National Health Insurance
|National Health Insurance Scheme|
|Jurisdiction||Republic of Ghana|
|Parent agency||Parliament of Ghana|
Ghana has a universal health care system, National Health Insurance Scheme (NHIS), and until the establishment of the National Health Insurance Scheme, many people died because they did not have money to pay for their health care needs when they were taken ill. The system of health which operated prior to the establishment of the NHIS was known as the "Cash and Carry" system. Under this system, the health need of an individual was only attended to after initial payment for the service was made. Even in cases when patients had been brought into the hospital on emergencies, it was required that money was paid at every point of service delivery. When the country returned to democratic rule in 1992, its health care sector started seeing improvements in terms of:
- Service delivery
- Human resource improvement
- Public education about health condition
even with these initiatives in place, many still could not access health care services because of the cash and carry system.

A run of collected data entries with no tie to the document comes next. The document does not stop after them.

-- ==== Sys2Proof/Laws/Traffic.lean ====
section
/-! SUPPORT. What the operations of the transaction table and the scheduler leave alone, and the strobe events with the
re-test behind them. -/

namespace Sys2Proof.Machine

/-! ## Presentation and the end of a quiesce -/

/-- Presentation changes at most what port p presents, and only when it presents nothing (R129). -/
theorem present_cases (p : PortId) (s : State) :
    (∃ e, (s.port p).presented = some e ∧ present p s = s)
      ∨ ((s.port p).presented = none ∧
          present p s = s.modPort p fun po => { po with presented := firstDeliverable s [] po.order }) := by
  unfold present
  cases h : (s.port p).presented with
  | none => exact Or.inr ⟨rfl, rfl⟩
  | some e => exact Or.inl ⟨e, rfl, rfl⟩

theorem present_frame (p : PortId) (s : State) : TrafficFrame s (present p s) := by
  rcases present_cases p s with ⟨_, _, h⟩ | ⟨_, h⟩ <;> rw [h]
  · exact TrafficFrame.refl s
  · exact modPort_frame s p _

theorem present_entries (p : PortId) (s : State) : (present p s).entries = s.entries := by
  rcases present_cases p s with ⟨_, _, h⟩ | ⟨_, h⟩ <;> rw [h]; rfl

theorem present_streams (p : PortId) (s : State) : (present p s).streams = s.streams := by
  rcases present_cases p s with ⟨_, _, h⟩ | ⟨_, h⟩ <;> rw [h]; rfl

theorem present_pages (p : PortId) (s : State) : (present p s).pages = s.pages := by
  rcases present_cases p s with ⟨_, _, h⟩ | ⟨_, h⟩ <;> rw [h]; rfl

theorem endQuiesce_frame (s : State) : TrafficFrame s (endQuiesce s) := by
  unfold endQuiesce
  split
  · have h : TrafficFrame s { s with datapath := .normal } := by constructor <;> rfl
    exact h.trans (raise_frame _ _).traffic
  · exact TrafficFrame.refl s

/-- The first deliverable entry of a list is one of its DONE-WAITING entries (R128). -/
theorem firstDeliverable_mem {s : State} {blocked : List (BitVec 4)} {l : List EntryId} {e : EntryId}
    (h : firstDeliverable s blocked l = some e) : e ∈ l ∧ (s.entry e).state = .doneWaiting := by
  induction l generalizing blocked with
  | nil => cases h
  | cons a rest ih =>
    unfold firstDeliverable at h
    dsimp only at h
    split at h
    next hc =>
      cases h
      simp only [Bool.and_eq_true, beq_iff_eq] at hc
      exact ⟨List.mem_cons_self .., hc.1⟩
    next =>
      split at h
      · exact ⟨List.mem_cons_of_mem _ (ih h).1, (ih h).2⟩
      · exact ⟨List.mem_cons_of_mem _ (ih h).1, (ih h).2⟩

/-! ## The grant -/

theorem sendPiece_frame (r : PieceRef) (s : State) : TrafficFrame s (sendPiece r s) := by
  unfold sendPiece
  split <;> constructor <;> rfl

theorem grantPort_frame (p : PortId) (s : State) : TrafficFrame s (grantPort p s) := by
  unfold grantPort
  cases (s.port p).queue with
  | nil => exact TrafficFrame.refl s
  | cons r rest =>
    dsimp only
    have h : TrafficFrame s
        { s.modPort p (fun po => { po with queue := rest, credit := po.credit - 1 }) with
          pointer := p + 1,
          indications := (s.modPort p fun po => { po with queue := rest, credit := po.credit - 1 }).indications - 1 } := by
      constructor <;> rfl
    exact h.trans (sendPiece_frame r _)

/-- A grant serves the port that the search finds, after a reload when the chosen class has no credit (R144). -/
theorem grant_cases (s : State) :
    (∃ p, searchGrant s = some p ∧ grant s = grantPort p s)
      ∨ (searchGrant s = none ∧ ∃ p, searchGrant (reloadCredits s) = some p ∧ grant s = grantPort p (reloadCredits s))
      ∨ (searchGrant s = none ∧ searchGrant (reloadCredits s) = none ∧ grant s = reloadCredits s) := by
  unfold grant
  cases h : searchGrant s with
  | some p => exact Or.inl ⟨p, rfl, rfl⟩
  | none =>
    cases h2 : searchGrant (reloadCredits s) with
    | some p => exact Or.inr (Or.inl ⟨rfl, p, rfl, rfl⟩)
    | none => exact Or.inr (Or.inr ⟨rfl, rfl, rfl⟩)

theorem reloadCredits_frame (s : State) : TrafficFrame s (reloadCredits s) := by constructor <;> rfl

@[simp] theorem reloadCredits_port (s : State) (p : PortId) :
    (reloadCredits s).port p = { s.port p with credit := (s.port p).weight } := by
  simp [reloadCredits, State.port]

theorem grant_frame (s : State) : TrafficFrame s (grant s) := by
  rcases grant_cases s with ⟨p, _, h⟩ | ⟨_, p, _, h⟩ | ⟨_, _, h⟩ <;> rw [h]
  · exact grantPort_frame p s
  · exact (reloadCredits_frame s).trans (grantPort_frame p _)
  · exact reloadCredits_frame s

theorem grantLoop_frame (fuel : Nat) (s : State) : TrafficFrame s (grantLoop fuel s) := by
  induction fuel generalizing s with
  | zero => exact TrafficFrame.refl s
  | succ fuel ih =>
    unfold grantLoop
    split
    · exact (grant_frame s).trans (ih _)
    · exact TrafficFrame.refl s

theorem runGrants_frame (s : State) : TrafficFrame s (runGrants s) := grantLoop_frame _ s

/-! ## Acceptance -/

theorem seeUrg_frame (urg : UrgLevels) (s : State) : TrafficFrame s (seeUrg urg s) := by constructor <;> rfl

theorem setWaiting_frame (p : PortId) (w : Option Request) (s : State) : TrafficFrame s (setWaiting p w s) := by
  constructor <;> rfl

theorem acceptInto_frame (e : EntryId) (p : PortId) (r : Request) (d : Decision) (s : State) :
    TrafficFrame s (acceptInto e p r d s) := by
  unfold acceptInto
  dsimp only
  have h1 : TrafficFrame s ((s.modEntry e fun _ => newEntry p r d).modPort p fun po => po.acceptEntry e d) :=
    (modEntry_frame s e _).trans (modPort_frame _ p _)
  have h2 : ∀ u : State, TrafficFrame u (raiseTarget r.kind d.target u) := by
    intro u
    unfold raiseTarget
    cases d.target with
    | none => exact TrafficFrame.refl u
    | some t => exact (modPage_frame u t.page _).traffic
  have h3 : ∀ u : State, TrafficFrame u (raiseReport d.report u) := by
    intro u
    unfold raiseReport
    cases d.report with
    | none => exact TrafficFrame.refl u
    | some r => exact (raise_frame u r).traffic
  exact (h1.trans (h2 _)).trans (h3 _)

theorem acceptHead_frame (p : PortId) (r : Request) (s : State) : TrafficFrame s (acceptHead p r s) := by
  unfold acceptHead
  cases acceptEntry s p r with
  | none => exact setWaiting_frame p _ s
  | some e =>
    exact (((setWaiting_frame p none s).trans (acceptInto_frame e p r _ _)).trans (present_frame p _)).trans
      (runGrants_frame _)

/-! ## The re-test of waiting requests -/

theorem testPort_frame (p : PortId) (s : State) : TrafficFrame s (testPort p s) := by
  unfold testPort
  cases s.links.waiting.get p with
  | none => exact TrafficFrame.refl s
  | some r => exact acceptHead_frame p r s

theorem testLoop_frame (fuel : Nat) (s : State) : TrafficFrame s (testLoop fuel s) := by
  induction fuel generalizing s with
  | zero => exact TrafficFrame.refl s
  | succ fuel ih =>
    unfold testLoop
    cases (List.finRange 4).find? (waitingFits s) with
    | none => exact TrafficFrame.refl s
    | some p => exact (testPort_frame p s).trans (ih _)

theorem testWaiting_frame (s : State) : TrafficFrame s (testWaiting s) := testLoop_frame 4 s

/-! ## Completion, delivery, strobes -/

theorem freeEntry_frame (e : EntryId) (s : State) : TrafficFrame s (freeEntry e s) :=
  (modPort_frame s _ _).trans (modEntry_frame _ e _)

theorem lowerTarget_frame (en : Entry) (s : State) : TrafficFrame s (lowerTarget en s) := by
  unfold lowerTarget
  cases en.target with
  | none => exact TrafficFrame.refl s
  | some t => exact (lowerCount_frame en.kind t.page s).traffic

theorem settleEntry_frame (e : EntryId) (s : State) : TrafficFrame s (settleEntry e s) := by
  unfold settleEntry
  dsimp only
  cases (s.entry e).state <;> dsimp only
  case issued => exact (modEntry_frame s e _).trans (lowerTarget_frame _ _)
  case orphaned => exact (freeEntry_frame e s).trans (lowerTarget_frame _ _)
  case doneWaiting => exact lowerTarget_frame _ s
  all_goals exact TrafficFrame.refl s

theorem failPiece_frame (en : Entry) (pc : Piece) (s : State) : TrafficFrame s (failPiece en pc s) := by
  have h := (modPort_frame s en.port fun po => { po with faults := po.faults + 1 }).trans
    (raise_frame _ (faultRecord en pc)).traffic
  unfold failPiece reportDamage
  split
  · exact h.trans (modPage_frame _ _ _).traffic
  · exact h

theorem completePiece_frame (r : PieceRef) (pc : Piece) (c : Completion) (s : State) :
    TrafficFrame s (completePiece r pc c s) := by
  unfold completePiece
  dsimp only
  have h1 := modEntry_frame s r.entry fun en => en.modPiece r.second fun pc => pc.complete en c
  cases checkedStatus (s.entry r.entry).kind pc.length c <;> dsimp only
  case ok =>
    split
    · exact (h1.trans (endQuiesce_frame _)).trans (present_frame _ _)
    · exact ((h1.trans (settleEntry_frame _ _)).trans (endQuiesce_frame _)).trans (present_frame _ _)
  case error =>
    have h2 := h1.trans (failPiece_frame (s.entry r.entry) pc _)
    split
    · exact (h2.trans (endQuiesce_frame _)).trans (present_frame _ _)
    · exact ((h2.trans (settleEntry_frame _ _)).trans (endQuiesce_frame _)).trans (present_frame _ _)

theorem complete_frame (c : Completion) (s : State) : TrafficFrame s (complete c s) := by
  unfold complete
  cases outstandingPiece s c with
  | none => constructor <;> rfl
  | some x => exact (completePiece_frame x.1 x.2 c s).trans (testWaiting_frame _)

theorem sendResponse_frame (p : PortId) (e : EntryId) (s : State) : TrafficFrame s (sendResponse p e s) := by
  unfold sendResponse
  split <;> constructor <;> rfl

theorem retireEntry_frame (e : EntryId) (s : State) : TrafficFrame s (retireEntry e s) := by
  unfold retireEntry
  split
  · exact modEntry_frame s e _
  · exact freeEntry_frame e s

theorem deliver_frame (p : PortId) (s : State) : TrafficFrame s (deliver p s) := by
  unfold deliver
  cases (s.port p).presented with
  | none => exact TrafficFrame.refl s
  | some e =>
    dsimp only
    exact (((((sendResponse_frame p e s).trans (retireEntry_frame e _)).trans (modPort_frame _ p _)).trans
      (endQuiesce_frame _)).trans (present_frame p _)).trans (testWaiting_frame _)

theorem boundary_frame (n : StreamId) (s : State) : TrafficFrame s (boundary n s) := by
  unfold boundary
  split
  · exact (takenBoundary_frame n s).traffic.trans (testWaiting_frame _)
  · exact TrafficFrame.refl s

theorem take_frame (n : StreamId) (x : SlotId) (s : State) : TrafficFrame s (take n x s) := by
  unfold take
  split
  · split
    · exact (modSlot_frame s n x _).traffic
    · cases candidate s n x with
      | none => exact (repeatTake_frame n x s).traffic
      | some c => exact (successfulTake_frame n x c s).traffic.trans (testWaiting_frame _)
  · exact TrafficFrame.refl s

end Sys2Proof.Machine
end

The idea for the National Health Insurance Scheme (NHIS) in Ghana was conceived by former president John Kufuor who when seeking the mandate of the people in the 2000 elections, promised to abolish the “cash and carry system” of health delivery. Upon becoming president, former president Kufuor pushed through his idea of getting rid of “cash and carry” and replacing it with an equitable insurance scheme that ensured that treatment was provided first before payment. In 2003, the scheme was passed into law. Under the law, there was the establishment of National Health Insurance Authority which licenses, monitors and regulates the operation of health insurance schemes in Ghana. Like many countries in the world, Ghana's health insurance was fashioned out to meet specific needs of its citizens. Since its inception, the country's health facilities have seen constant rise in patient numbers and a considerable reduction in deaths.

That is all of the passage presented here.